Writing from a young but internationally-oriented in gallery in Beijing, it's easy to see both sides of this. Young artists, especially graduating into a market as hot as that in China now, do have certain expectations towards their galleries that are empirically grounded but not necessarily well-informed in terms of historical trends and the "normal" state of a given art scene. On the other hand, there are certainly measures gallerists can take, providing they aren't already at the very end of the rope. Yes, we are locked into advertising and art fairs a year in advance. But many galleries now are making the decision to virtually shut down over the winter season. In Beijing, at least, the economic apparatus itself hasn't been hit to bad, but collectors are acting a bit conservative. A wait until March for opening an emerging artist's show might be just the right move.

That's just one example, but it seems that there are ways to avoid a total shutdown. The signs of the downturn were fairly obvious by September, and many young galleries were able to prepare some kind of emergency measures in time.

11/18/2008 03:56:00 AM  
Blogger Mark said...

A ripple in Beijing, a tsunami in the world. I don't think you've experienced the art business until a gallery closes right before your show :)).

It happened to me once, I was all framed up and ready to deliver. Instead of panic, I was prepared to take over the space for the month and do it myself. The gallery remained open instead for a bit longer.

This is a world shake down of historical proportions. It's going to last at least 2 years. Buckle up, be truly creative and hang on!

11/18/2008 06:43:00 AM  
Anonymous Anonymous said...

Well said fellow anon at 02:05:00 PM! I know this is going to sound harsh Ed but your friend needs to get a clue. Instead of being furious with her dealer because she's not going to get a show perhaps she could feel just a ounce of sympathy for someone that just lost their business/livelihood.

11/18/2008 04:10:00 PM  
Anonymous Anonymous said...

As we speak, a major gallery in Chelsea is letting many artists go. Asking them to pick up their work asap. Cutting the program and reducing artist's proyects funds. Think of 22 St.

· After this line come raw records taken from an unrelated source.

-- ==== Sys2Proof/Machine/Formats.lean ====
section
/-! DEFINITION. The bytes of the messages the part sends (11_message_and_record_formats.md). -/

namespace Sys2Proof.Machine

/-- Value of a status code (R178). -/
def Code.value : Code → Byte
  | .done => 0x00#8 | .wrapped => 0x01#8 | .offlineAccepted => 0x02#8 | .withdrawn => 0x03#8 | .duplicate => 0x04#8
  | .frameBad => 0x10#8 | .unknownKind => 0x11#8 | .privilege => 0x12#8 | .notRunning => 0x13#8
  | .terminalRange => 0x14#8 | .wrongLane => 0x15#8 | .cardLength => 0x16#8 | .cardShort => 0x17#8
  | .cardLong => 0x18#8 | .busy => 0x19#8
  | .terminalVacant => 0x20#8 | .terminalHeld => 0x21#8 | .terminalClosing => 0x22#8 | .terminalBusy => 0x23#8
  | .notFound => 0x28#8 | .notReversible => 0x29#8 | .alreadyReversed => 0x2A#8 | .stale => 0x2B#8
  | .amountFormat => 0x30#8 | .amountZero => 0x31#8 | .amountRange => 0x32#8
  | .routeUndefined => 0x38#8 | .routeDown => 0x39#8 | .offlineLimit => 0x3A#8 | .batchFull => 0x3B#8
  | .liveFull => 0x3C#8 | .storeFull => 0x3D#8
  | .keyExhausted => 0x40#8 | .keyUnavailable => 0x41#8 | .checkMismatch => 0x42#8 | .generationSpent => 0x43#8
  | .epochSpent => 0x44#8 | .familyBusy => 0x45#8
  | .windowFull => 0x48#8 | .empty => 0x49#8 | .notOffered => 0x4A#8
  | .badParameter => 0x50#8 | .sequenceBroken => 0x51#8 | .layoutTooLarge => 0x52#8 | .notEmpty => 0x53#8
  | .cutoverActive => 0x54#8

def RecordKind.value : RecordKind → Byte
  | .auth => 1#8 | .refund => 2#8 | .reversal => 3#8 | .void => 4#8

def WrapKind.value : WrapKind → Byte
  | .auth => 1#8 | .refund => 2#8 | .reversal => 3#8

def RecordClass.value : RecordClass → Byte
  | .live => 1#8 | .store => 2#8

def RecordState.value : RecordState → Byte
  | .pending => 1#8 | .offered => 2#8 | .acked => 3#8

/-- Close buffer: FREE 0, else the close record's state (R174). -/
def bufferValue : Option RecordState → Byte
  | none => 0#8
  | some st => st.value

def Disposition.value : Disposition → Byte
  | .pending => 1#8 | .offered => 2#8 | .acked => 3#8 | .voided => 4#8

def CloseReason.value : CloseReason → Byte
  | .scheduled => 1#8 | .manual => 2#8 | .batchFull => 3#8 | .deferred => 4#8

def CloseWait.value : CloseWait → Byte
  | .wrap => 1#8 | .buffer => 2#8

def PartState.value : PartState → Byte
  | .blank => 0#8 | .setup => 1#8 | .running => 2#8

def PriorState.value : PriorState → Byte
  | .blank => 0#8 | .running => 2#8

def DispatchState.value : DispatchState → Byte
  | .down _ => 0#8 | .up => 1#8

def DispatchState.reasonValue : DispatchState → Byte
  | .up => 0#8 | .down .start => 1#8 | .down .command => 2#8 | .down .timeout => 3#8 | .down .restore => 4#8

def CutoverStage.value : CutoverStage → Byte
  | .idle => 0#8 | .waiting => 1#8 | .closing => 2#8 | .rolling => 3#8

def EndCause.value : EndCause → Byte
  | .count => 1#8 | .empty => 2#8 | .windowFull => 3#8 | .routeDown => 4#8 | .timeout => 5#8

def TerminalState.value : TerminalState → Byte
  | .vacant => 0#8 | .active => 1#8 | .held => 2#8 | .closing => 3#8

def FamilyState.value : FamilyState → Byte
  | .empty => 0#8 | .loading => 1#8 | .active => 2#8 | .low => 3#8 | .exhausted => 4#8 | .rolling => 5#8 | .retired => 6#8

def FamilyOp.value : FamilyOp → Byte
  | .none => 0#8 | .load => 1#8 | .gatewayRoll => 2#8 | .cutoverRoll => 3#8

def FaultCode.value : FaultCode → Byte
  | .rollRefused => 1#8 | .rollLost => 2#8 | .closeDeferred => 3#8 | .ackTimeout => 4#8

def HeadState.value : HeadState → Byte
  | .noHead => 0#8 | .eligible => 1#8 | .laneHeld => 2#8 | .familyBusy => 3#8

def Rounding.value : Rounding → Byte
  | .halfUp => 0#8 | .down => 1#8

def CutoverHour.value : CutoverHour → Byte
  | .any => 0xFF#8 | .hour h => BitVec.ofNat 8 h

/-- Link numbers in a reply: lane 0 to lane 3, dispatch link 4, service port 5. DESIGN CHOICE (log 15). -/
def linkValue : LinkId → Byte
  | .lane i => BitVec.ofNat 8 i.val | .dispatch => 4#8 | .service => 5#8

/-- One byte. -/
def one (n : Nat) : List Byte := bigEndian 1 n

/-- A mark, flag or yes-or-no item (R174). -/
def mark (b : Bool) : List Byte := [if b then 1#8 else 0#8]

/-- An index, or FFh when absent or done (R174). -/
def indexOrAbsent {n : Nat} : Option (Fin n) → List Byte
  | none => [0xFF#8]
  | some i => one i.val

/-- A packed field of `k` bytes: decimal digits two to a byte, the first in the high nibble (R174). -/
def packed : Nat → Nat → List Byte
  | 0, _ => []
  | k + 1, v => BitVec.ofNat 8 (v / 100 ^ k % 100 / 10 * 16 + v / 100 ^ k % 10) :: packed k v

/-- Day in two bytes, second in three (R176). -/
def timeBytes (t : ClockTime) : List Byte := bigEndian 2 t.day ++ bigEndian 3 t.sec

/-- Route, batch, sequence (R175). -/
def identityBytes (id : Identity) : List Byte := one id.route.val ++ bigEndian 2 id.batch ++ bigEndian 2 id.seq

/-- Sale, refund and reversal sums, 16 packed digits each (R174). -/
def sumBytes (t : Totals) : List Byte := packed 8 t.sale ++ packed 8 t.refund ++ packed 8 t.reversal

/-- The five counts, two bytes each. -/
def countBytes (t : Totals) : List Byte :=
  bigEndian 2 t.saleCount ++ bigEndian 2 t.refundCount ++ bigEndian 2 t.reversalCount ++ bigEndian 2 t.voidCount ++
    bigEndian 2 t.offlineCount

/-- Card section: enciphered length, pad count, data (R176). -/
def cardBytes : Option CardSection → List Byte
  | none => []
  | some c => one c.data.length ++ one c.pad ++ c.data

/-- Reference section (R176). -/
def referenceBytes : Option Reference → List Byte
  | none => []
  | some r => identityBytes r.id ++ bigEndian 2 r.till

/-- A data record's image (R176). -/
def recordImage (r : Record) : List Byte :=
  [r.kind.value, r.cls.value, r.state.value] ++ bigEndian 2 r.id.batch ++ bigEndian 2 r.id.seq ++ one r.terminal.val ++
    bigEndian 2 r.till ++ timeBytes r.stamp ++ one r.key.family.val ++ bigEndian 2 r.key.generation ++
    bigEndian 2 r.key.epoch ++ bigEndian 3 r.key.counter ++ mark r.offline ++ one r.offers ++ one r.fraction ++
    packed 6 r.amount ++ one ((if r.card.isSome then 1 else 0) + (if r.ref.isSome then 2 else 0)) ++ cardBytes r.card ++
    referenceBytes r.ref

/-- A subtotal entry (R177). -/
def subtotalBytes (e : TerminalNo × Totals) : List Byte := one e.1.val ++ sumBytes e.2 ++ countBytes e.2

/-- A close record's image (R177). -/
def closeImage (c : CloseRecord) : List Byte :=
  [5#8, c.state.value] ++ bigEndian 2 c.id.batch ++ bigEndian 2 c.id.seq ++ [c.reason.value] ++ timeBytes c.opened ++
    timeBytes c.closed ++ mark c.overflow ++ one c.offers ++ sumBytes c.totals ++ packed 8 c.offline ++
    countBytes c.totals ++ one c.subtotals.length ++ c.subtotals.flatMap subtotalBytes

/-- The image of an offered frame (R176, R177). -/
def Image.bytes : Image → List Byte
  | .data r => recordImage r
  | .close c => closeImage c

/-- The advisory byte: bit 0 CUTOVER_NEAR, bit 1 ROUTE_DOWN (R175). -/
def Advisory.byte (a : Advisory) : List Byte := one ((if a.near then 1 else 0) + (if a.down then 2 else 0))

/-- A history entry in a TERMINAL QUERY reply: its fields in the order of R13, in the widths of 11.1. -/
def historyBytes (h : HistoryEntry) : List Byte :=
  bigEndian 2 h.till ++ [h.kind.value] ++ packed 6 h.amount ++ identityBytes h.id ++ [h.cls.value, h.disposition.value] ++
    mark h.reversed ++ mark h.offline

/-- A terminal entry in a TERMINAL QUERY reply: its fields in the order of R1. -/
def terminalBytes (e : Terminal) : List Byte :=
  [e.state.value] ++ one e.lane.val ++ one e.route.val ++ one e.family.val ++ one e.fraction ++ packed 6 e.floor ++
    one e.history.length ++ e.history.flatMap historyBytes ++ sumBytes e.totals ++ countBytes e.totals

/-- FAMILY QUERY's items in the order of R36. -/
def familyBytes (r : FamilyReport) : List Byte :=
  [r.state.value] ++ bigEndian 2 r.generation ++ bigEndian 2 r.epoch ++ bigEndian 3 r.counter ++
    bigEndian 3 r.ceiling ++ bigEndian 3 r.low ++ mark r.rollAtCutover ++ [r.op.value] ++ mark r.rootPresent ++
    bigEndian 3 r.remaining ++ mark r.inFlight ++ one r.terminals

/-- LANE STATUS's items in the order of R62. -/
def laneBytes (r : LaneReport) : List Byte :=
  [r.part.value] ++ mark r.held ++ one r.queued ++ [r.head.value] ++ mark r.cutover ++ mark r.inFlight ++ mark r.near

/-- A pending close's reason and wait, 0 for none (R174). -/
def pendingBytes : Option (CloseReason × CloseWait) → List Byte
  | none => [0#8, 0#8]
  | some p => [p.1.value, p.2.value]

/-- The configured fields of R164 and the allow flag (R170). -/
def configBytes (c : RouteConfig) : List Byte :=
  one c.k ++ one c.fraction ++ [c.rounding.value] ++ one c.plus ++ one c.minus ++ one c.init ++ one c.window ++
    one c.tagStart ++ one c.tagEnd ++ one c.timeout ++ bigEndian 2 c.highWater ++ packed 6 c.ceiling ++ mark c.allow

/-- The Queue Manager's values in the order of R100; the occupancies of both rings, live first (DESIGN CHOICE, log 15). The
number of OFFERED records cannot exceed W, so it takes 1 byte (R121, R174). -/
def queueBytes (q : QueueReport) : List Byte :=
  bigEndian 2 q.batch ++ bigEndian 2 q.nextSeq ++ timeBytes q.opened ++ one q.liveUsed ++ bigEndian 2 q.storeUsed ++
    one q.liveRoom ++ bigEndian 2 q.ringRoom ++ bigEndian 2 q.storeRoom ++ bigEndian 2 q.overflow ++
    bigEndian 2 q.poolFree ++ [bufferValue q.buffer] ++ pendingBytes q.pending ++ mark q.full ++ bigEndian 2 q.nPending ++
    one q.nOffered ++ bigEndian 2 q.nAcked

/-- Totals, offline sum, overflow mark, active and pending ceiling, in the order of R55. -/
def accountBytes (a : RouteAccount) : List Byte :=
  sumBytes a.totals ++ countBytes a.totals ++ packed 8 a.offline ++ mark a.overflow ++ packed 6 a.active ++
    packed 6 a.pending

/-- The timer in a reply: RUNNING or not, and the remaining count (DESIGN CHOICE, log 15). -/
def AckTimer.bytes : AckTimer → List Byte
  | .stopped => [0#8, 0#8]
  | .running n => [1#8] ++ one n

/-- The stream in a reply: OPEN or not, base and current count, renew flag, link, correlation number (DESIGN CHOICE, log 15). -/
def streamBytes : Option OpenStream → List Byte
  | none => [0#8, 0#8, 0#8, 0#8, 0xFF#8, 0#8]
  | some st => [1#8] ++ one st.base ++ one st.current ++ mark st.renew ++ [linkValue st.link, st.corr]

/-- The first entry of an offered list in a reply, FFh and zeros when there is none (DESIGN CHOICE, log 15). -/
def firstOffered : Option Identity → List Byte
  | none => [0xFF#8, 0#8, 0#8, 0#8, 0#8]
  | some id => identityBytes id

/-- The dispatch state in the order of R115, then the offered list's length and first entry (R170). -/
def dispatchBytes (d : DispatchReport) : List Byte :=
  [d.state.value, d.state.reasonValue] ++ one d.e ++ bigEndian 2 d.tag ++ d.timer.bytes ++ streamBytes d.stream ++
    one d.offered ++ firstOffered d.first

/-- ROUTE QUERY's items in the order of R170. -/
def routeBytes (r : RouteReport) : List Byte :=
  configBytes r.config ++ queueBytes r.queue ++ accountBytes r.account ++ dispatchBytes r.dispatch ++ mark r.ringLow ++
    timeBytes r.clock ++ mark r.unset

/-- A flag or enable word as two bytes; bits 11 to 15 are sent as 0 (R178). -/
def wordBytes (w : BitVec 11) : List Byte := bigEndian 2 w.toNat

/-- A route's 20 bytes of the status reply; an undefined route's block holds 0 after its defined byte (R178). -/
def routeStatusBytes : Option RouteStatus → List Byte
  | none => List.replicate 20 0#8
  | some r =>
    [1#8, r.state.value, r.state.reasonValue] ++ bigEndian 2 r.batch ++ bigEndian 2 r.nextSeq ++ bigEndian 2 r.nPending ++
      bigEndian 2 r.nOffered ++ bigEndian 2 r.nAcked ++ bigEndian 2 r.storeRoom ++ mark r.ringLow ++
      [bufferValue r.buffer, (r.reason.map CloseReason.value).getD 0#8] ++ mark r.full ++ mark r.overflow

/-- The status reply after its code (R178). An absent prior state is sent as FFh (DESIGN CHOICE, log 15). -/
def statusBytes (r : StatusReport) : List Byte :=
  wordBytes r.flags ++ wordBytes r.enables ++ [r.part.value, (r.prior.map PriorState.value).getD 0xFF#8] ++
    [(r.position.map (BitVec.ofNat 8)).getD 0xFF#8] ++ timeBytes r.clock ++ mark r.unset ++
    [r.setting.hour.value] ++ one r.setting.minute ++ mark r.setting.enabled ++ [r.stage.value] ++
    timeBytes (r.matchTime.getD ⟨0, 0⟩) ++ indexOrAbsent r.nextRoute ++ indexOrAbsent r.nextFamily ++ mark r.near ++
    one r.logged ++ mark r.overrun ++ indexOrAbsent r.lane ++ r.routes.flatMap routeStatusBytes

/-- The bytes after the status code of an ANSWER. DESIGN CHOICE (log 15). -/
def Reply.bytes : Reply → List Byte
  | .bare => []
  | .wrap adv id => adv.byte ++ identityBytes id
  | .duplicate id d rev => [0#8] ++ identityBytes id ++ [d.value] ++ mark rev
  | .lane r => laneBytes r
  | .hold held n => mark held ++ one n
  | .terminalState st => [st.value]
  | .terminal e fl => terminalBytes e ++ mark fl
  | .loaded f g st => one f.val ++ bigEndian 2 g ++ [st.value]
  | .rolled f e st => one f.val ++ bigEndian 2 e ++ [st.value]
  | .family r => familyBytes r
  | .acked n => one n
  | .ackedOldest n id => one n ++ identityBytes id
  | .closed id => [1#8] ++ identityBytes id
  | .closeWaits none w => [2#8, w.value]
  | .closeWaits (some why) w => [2#8, why.value, w.value]
  | .staged h => bigEndian 2 h
  | .fault e left ov => [e.code.value] ++ timeBytes e.time ++ one e.unit ++ one left ++ mark ov
  | .noFault ov => mark ov
  | .status r => statusBytes r
  | .route r => routeBytes r

/-- A message's body: kind, correlation number, payload (R174). -/
def Message.body : Message → List Byte
  | .answer corr code reply => [0x80#8, corr, code.value] ++ reply.bytes
  | .offered corr r tag img => [0x81#8, corr] ++ one r.val ++ one tag ++ img.bytes
  | .blockEnd corr r n cause => [0x82#8, corr] ++ one r.val ++ one n ++ [cause.value]
  | .streamEnd corr r cause => [0x83#8, corr] ++ one r.val ++ [cause.value]

/-- The message on the wire: its frame's bytes (R151). -/
def Message.send (m : Message) : Sending := ⟨m, frameOf m.body⟩

end Sys2Proof.Machine
end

4 more galleries are closing before Feb. 2009 in Chelsea.

11/18/2008 08:39:00 PM  
Anonymous Anonymous said...

anon 8:39, you're anonymous, why don't you say the name of the gallery?

11/18/2008 09:26:00 PM  
Anonymous anon 8:39 said...

A dead thing can go with the stream, but only a living thing can go against it

11/18/2008 09:48:00 PM  
Blogger William said...


A fool's game indeed. I'm done with predictions, but now I have to work on a little statement regarding that drawing you bought last year. It's been a year, and what a difference a year makes.

That said, I humbly submit something new for the discourse ARP!

11/18/2008 11:55:00 PM  
Anonymous Anonymous said...

Have you made one of William's enemies list Ed? As Emilio Estevez said in Young Guns II, "Yoohoo, I'll make you famous." William Powhida is the Emilio Estevez of the art world.

11/19/2008 01:02:00 AM  
Blogger Edward_ said...

got a sneak peek at that new work last night, Bill...brilliant!!! Can't wait to see it in real life.

11/19/2008 08:29:00 AM  
Blogger William said...

Anon 1:02:00

Ed is on my allies list, but Emilio Estevez?! Fuck me! I can't just shrug off this comparison. It's too good! It's too right! It's awesome.

Jen Dalton suggests I make t-shirts immediately. I concur. He was Billy the Kid after all in Young Guns, and the aforementioned possibly superior sequel Young Guns II (co-starring a young Balthazar Getty), which is a classic. Great! This actually makes me feel better about the bleak outlook. I think I'll start a thread on my blog encouraging more comparisons so I can make more t-shirts. That's about all I'll be selling anymore anyway.

11/19/2008 12:29:00 PM  
Blogger Balhatain said...

Wow... reading some of these comments one would think that an emerging artist must have an MFA in order to be successful. That is not exactly true. It can be a big help though.